Trudeau says truck drivers’ protest against vaccines ‘must stop’

Canadian Prime Minister Justin Trudeau called on Monday for an end to a protest of hundreds of pedestrians against Covid-19 restrictions that have paralyzed the capital, and the mayor of Ottawa called on federal authorities to provide support.

“It has to stop,” Trudeau said during an emergency House of Commons debate on his return to Parliament after a week-long impeachment for testing positive for Covid-19.

“This pandemic has exhausted all Canadians,” said the prime minister, visibly frustrated by the protests that brought Ottawa to a standstill for more than a week.

“But Canadians know the way to get past it is to keep listening to the science, and to keep relying on each other,” he added.

He pledged to support the federal government “with whatever resources the county and city need,” without making clear what actions might be planned.

Ottawa Mayor Jim Watson earlier urged the federal government to send 1,800 additional police officers and appoint a mediator to work with protesters to “end this blockade” that has angered local residents over the continued release of diesel fumes.

On Sunday, Watson declared a state of emergency in the capital, declaring that the protests were “out of control”.

“They don’t know what to do with us,” said farmer and truck driver John Lambert, 59, who was taking part in the protest.

“All they have to do is come back to their senses. It’s up to them to solve it.”

Police action The “Freedom Caravan” demonstrations began on January 9 in western Canada with protests by pedestrians angry about vaccine requirements when crossing the US-Canada border.

They have since morphed into broader protests against Covid-19 health restrictions and Trudeau’s government.

The protest organization, Tamara Lesch, said activists were ready to reach out to the government to find a way out of the crisis, but insisted that restrictions imposed on the outbreak of the epidemic be eased.

“What we are trying to do now is reach out to all the federal parties so that we can arrange our seating,” Leech said during a meeting broadcast on YouTube.

With the capital’s center closed and businesses forced to close, police have come under fire for the protracted crisis.

To increase pressure on protesters, Ottawa police on Sunday announced new measures to tame demonstrations by preventing people from bringing fuel and other supplies to rallies.

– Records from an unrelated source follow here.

-- ==== Sys2Proof/Machine/Firmware.lean ====
section
/-! DEFINITION. Firmware: loading, verification, trial starts and good marks (R522 to R529, R569). -/

namespace Sys2Proof.Machine

open Sys2Proof

/-- The firmware of one KIND: 1 the patch, 2 Studio. -/
def fwOf (s : State) (kind : Nat) : Fw := if kind = 2 then s.nvs.studio else s.nvs.patch

/-- The firmware of one KIND changed. -/
def modFw (kind : Nat) (f : Fw → Fw) (s : State) : State :=
  if kind = 2 then { s with nvs := { s.nvs with studio := f s.nvs.studio } } else { s with nvs := { s.nvs with patch := f s.nvs.patch } }

/-- The load registers' state changed. -/
def modLoad (f : FwLoad → FwLoad) (s : State) : State := { s with nvs := { s.nvs with load := f s.nvs.load } }

/-- NVS_FWCTL.KIND and SRC = WINDOW. -/
def fwKind (s : State) : Nat := bits (reg s 0x2C14) 0 2
def fwWindow (s : State) : Bool := bitOf (reg s 0x2C14) 2

/-- Erase blocks of a slot (Table 17-7). -/
def slotBlocks (kind : Nat) (i : Fin 2) : List Nat :=
  if kind = 2 then (List.range 64).map (· + (10 + 64 * i.val)) else [8 + i.val]

/-- Bytes of a slot. -/
def slotSize (kind : Nat) : Nat := if kind = 2 then 16777216 else 262144

/-- Steps 1 and 2 of R528: the slot that is not CONF, its erases under intent. -/
def beginLoad (window : Bool) (s : State) : State :=
  let kind := fwKind s
  let f := fwOf s kind
  if s.nvs.load.target.isSome || f.trial != 2 then modLoad (fun l => { l with code := 3 }) s
  else if kind != 1 && kind != 2 then modLoad (fun l => { l with code := 4 }) s
  else
    let i : Fin 2 := if f.conf = 0 then 1 else 0
    let blocks := slotBlocks kind i
    let s1 := modFw kind (fun f => { f with slot := f.slot.set i {} }) s
    queueErases purposeSlot blocks
      { s1 with nvs := { s1.nvs with load := { code := 1, kind := kind, window := window, windowOpen := window, target := some i } } }

/-- NVS_FWCTL.GO: with SRC = HOST a load from its first step; with SRC = WINDOW the end of the window's chunks. -/
def fwGo (s : State) : State :=
  if !fwWindow s then beginLoad false s
  else if s.nvs.load.windowOpen then modLoad (fun l => { l with windowOpen := false, word := [] }) s
  else if s.nvs.load.target.isSome then modLoad (fun l => { l with code := 3 }) s
  else s

/-- NVS_FWCTL.OPEN. -/
def fwOpen (s : State) : State := if fwWindow s then beginLoad true s else s

/-- FW_GO: firmware loading is Armature's alone; it needs neither Studio nor a cast (R524). -/
def execFwGo (t : Time) (s : State) : Out := let s := s.at_ t; when (hubUp s) fwGo s

/-- FW_OPEN. -/
def execFwOpen (t : Time) (s : State) : Out := let s := s.at_ t; when (hubUp s) fwOpen s

/-- One word at the chunk port; the 256th writes the chunk at NVS_FWOFF. A chunk that does not lie whole in the slot, at a multiple of 1,024,
is not written. -/
def fwWord (w : Word) (s : State) : State :=
  let l := s.nvs.load
  if !l.windowOpen then s
  else
    let ws := l.word ++ [w]
    if ws.length < 256 then modLoad (fun l => { l with word := ws }) s
    else
      let off := bits (reg s 0x2C0C) 0 24
      let ok := off % 1024 = 0 && off + 1024 ≤ slotSize l.kind
      modLoad (fun l => { l with word := [], chunks := if ok then insertK off ws l.chunks else l.chunks
                                 done := if ok then (insertK off ws l.chunks).length else l.done }) s

/-- FW_CHUNK. -/
def execFwChunk (t : Time) (word : Word) (s : State) : Out := let s := s.at_ t; when (hubUp s) (fwWord word) s

/-! ## Verification (R523) -/

/-- LENGTH of a firmware image. -/
def fwLength (b : List Byte) : Nat := u32 b 12

/-- MAGIC, KIND, the reserved fields and LENGTH meet Table 17-3. -/
def fwFormat (kind : Nat) (b : List Byte) : Bool :=
  let n := fwLength b
  u32 b 0 == 0x57465359 && u8 b 4 == kind && decide (u8 b 5 < 64) && u8 b 7 == 0 && allZero (slice b 24 40) && n % 64 == 0 &&
    decide (n ≤ (if kind = 2 then 16776960 else 32768)) && decide (192 + n ≤ b.length) &&
    (kind == 1 || (u8 b 6 == 0 && u16 b 16 == 0 && u16 b 18 == 0))

/-- The 128 bytes of the trailer. -/
def fwTrailer (b : List Byte) : List Byte := slice b (64 + fwLength b) 128

/-- The trailer's key is FK0 or FK1, not revoked. -/
def fwKeyOk (s : State) (b : List Byte) : Bool :=
  let d := ofBe (sha256 ((fwTrailer b).take 64))
  (d == Config.firmwareKey 0 && !s.sec.fkRev.1) || (d == Config.firmwareKey 1 && !s.sec.fkRev.2)

/-- The signature over header and body is good. -/
def fwSigOk (b : List Byte) : Bool :=
  let t := fwTrailer b
  ecdsaVerify (uN t 0 32, uN t 32 32) (b.take (64 + fwLength b)) (uN t 64 32) (uN t 96 32)

/-- The bytes that window chunks make up; none where they leave a gap below NVS_FWLEN. -/
def chunkBytes (n : Nat) (l : List (Nat × List Word)) : Option (List Byte) :=
  let whole := (List.range ((n + 1023) / 1024)).all fun i => l.any fun c => c.1 == 1024 * i
  if whole then some ((l.flatMap fun c => c.2.flatMap fun w => leBytes 4 w.toNat).take n) else none

/-- The code of a load that ends with the image bytes `b` (Table 17-5). -/
def loadCode (s : State) (kind : Nat) (b : List Byte) : Nat :=
  if !fwFormat kind b then 4
  else if !fwKeyOk s b then 5
  else if !fwSigOk b then 6
  else if u8 b 5 < (fwOf s kind).otp then 7
  else 2

/-- What a slot holds after a good load. -/
def slotFrom (b : List Byte) : Slot :=
  { present := true, svn := u8 b 5, jfmt := u8 b 6, wdaClose := u16 b 16, wdaOpen := u16 b 18, verifies := true }

/-- The end of a load: the target slot becomes TRIAL, or nothing is selected. -/
def endLoad (i : Fin 2) (b : Option (List Byte)) (s : State) : State :=
  let l := s.nvs.load
  let n := reg s 0x2C08
  let code := if slotSize l.kind < n then 8 else match b with | some b => loadCode s l.kind b | none => 8
  let s1 := modLoad (fun l => { l with code := code, target := none, windowOpen := false, word := [], chunks := [], done := if code = 8 then l.done else n / 1024 }) s
  match code, b with
  | 2, some b =>
    recordFw (l.kind = 2) 1 i.val (u8 b 5) (controlWrite (modFw l.kind (fun f => { f with
      slot := f.slot.set i (slotFrom b)
      trial := if i = 0 then 0 else 1
      bootCnt := 0 }) s1))
  | _, _ => s1

/-- Step 2 of R528 has ended: no erase of a firmware slot is outstanding. -/
def slotErased (s : State) : Bool := s.nvs.store.intents.all fun x => x.2 != purposeSlot

/-- FW_LOAD_END: the bytes read from host memory, or those of the window's chunks, once the target slot is erased. -/
def execFwLoadEnd (t : Time) (image : List Byte) (readOk : Bool) (s : State) : Out :=
  let s := s.at_ t
  let l := s.nvs.load
  match l.target with
  | none => noEffect s
  | some i =>
    let n := reg s 0x2C08
    let b := if l.window then chunkBytes n l.chunks else if readOk then some (image.take n) else none
    when (hubUp s && !l.windowOpen && slotErased s) (endLoad i b) s

/-! ## Starts and good marks (R527, R529) -/

/-- NVS_FWCTL.APPLY: a loaded Studio starts. -/
def fwApply (s : State) : State := if s.nvs.studio.trial != 2 then studioRestart s else s

/-- FW_APPLY. -/
def execFwApply (t : Time) (s : State) : Out := let s := s.at_ t; when (hubUp s) fwApply s

/-- The later of a start and the last event of a kind. -/
def quietFrom (from_ : Time) (last : Option Time) : Time := match last with | some a => max from_ a | none => from_

/-- The trial slot runs and has run its time: 10 s of WDA service after READY without a C2 event or higher for a patch, 60 s without a STUDIO
event for Studio (R527). -/
def goodDue (studio : Bool) (s : State) : Bool :=
  let f := if studio then s.nvs.studio else s.nvs.patch
  let running := match f.running with | some i => f.trial.val == i.val | none => false
  if studio then running && s.flt.studioUp && decide (quietFrom s.flt.studioAt s.flt.studioEvt + sec 60 ≤ s.now)
  else running && s.pwr.ready && decide (quietFrom s.pwr.readyAt s.flt.highAt + sec 10 ≤ s.now)

/-- The good mark: CONF is the trial slot, and the OTP counter rises to its SVN. -/
def goodMark (studio : Bool) (s : State) : State :=
  let f := if studio then s.nvs.studio else s.nvs.patch
  match f.running with
  | none => s
  | some i =>
    let svn := (f.slot.get i).svn
    recordFw studio 2 i.val svn (controlWrite
      (modFw (if studio then 2 else 1) (fun f => { f with conf := f.trial, trial := 2, bootCnt := 0, otp := max f.otp svn }) s))

/-- GOOD_MARK. -/
def execGoodMark (t : Time) (studio : Bool) (s : State) : Out :=
  let s := s.at_ t
  when (hubUp s && goodDue studio s) (goodMark studio) s

end Sys2Proof.Machine
end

“Anyone trying to bring support materials (gas, etc.) to the protesters may be arrested,” police said on Twitter.

Since then, officers have arrested several people, confiscated several vehicles and issued hundreds of traffic tickets.

Demonstrators were raising money to continue the protests, but were cut off by fundraising site GoFundMe, which said they violated its policy against content that “promotes pro-violent behavior”.

Organizers quickly launched a fundraiser on Christian crowdfunding site GiveSendGo that has raised more than $5 million as of Monday night.

Trudeau last week ruled out deploying the military to disperse the protesters “for the time being,” saying that “very, very high caution should be taken before the military is deployed to anti-Canadian positions.”

“Trudeau has nothing to gain from speaking to the protesters,” Genevieve Teller, a professor of political science at the University of Ottawa, told AFP.

But another political analyst, Frederic Boyle of the University of Alberta, said the protests could escalate into a full-blown political crisis.

“Justin Trudeau reacted badly at first,” Boyle said. “He reacted very forcefully and surprisingly at the beginning of the protests when he tried to portray it as a far-right protest.”

Boyle added that Trudeau “added fuel to the fire” by turning vaccination into a political issue, particularly during last summer’s election campaign.

But the opposition also finds itself in a political stalemate.

The Conservatives, who will soon vote to elect their new leader, are themselves divided on the issue of the protests.

“They fear that the far right will tempt some of their supporters, but this is a risky bet,” said political analyst Daniel Byland.

While only about 10 percent of Canadian adults remain unvaccinated, as many as 32 percent of the population support anti-mandatory protests, according to a recent survey.

Public Safety Minister Marco Mendicino voiced support for vaccines and criticized the protests, saying: “We cannot allow an angry public to reverse a course that continues to save lives in this final phase of the pandemic.”

“This should not set a precedent for how policy is made in Canada.”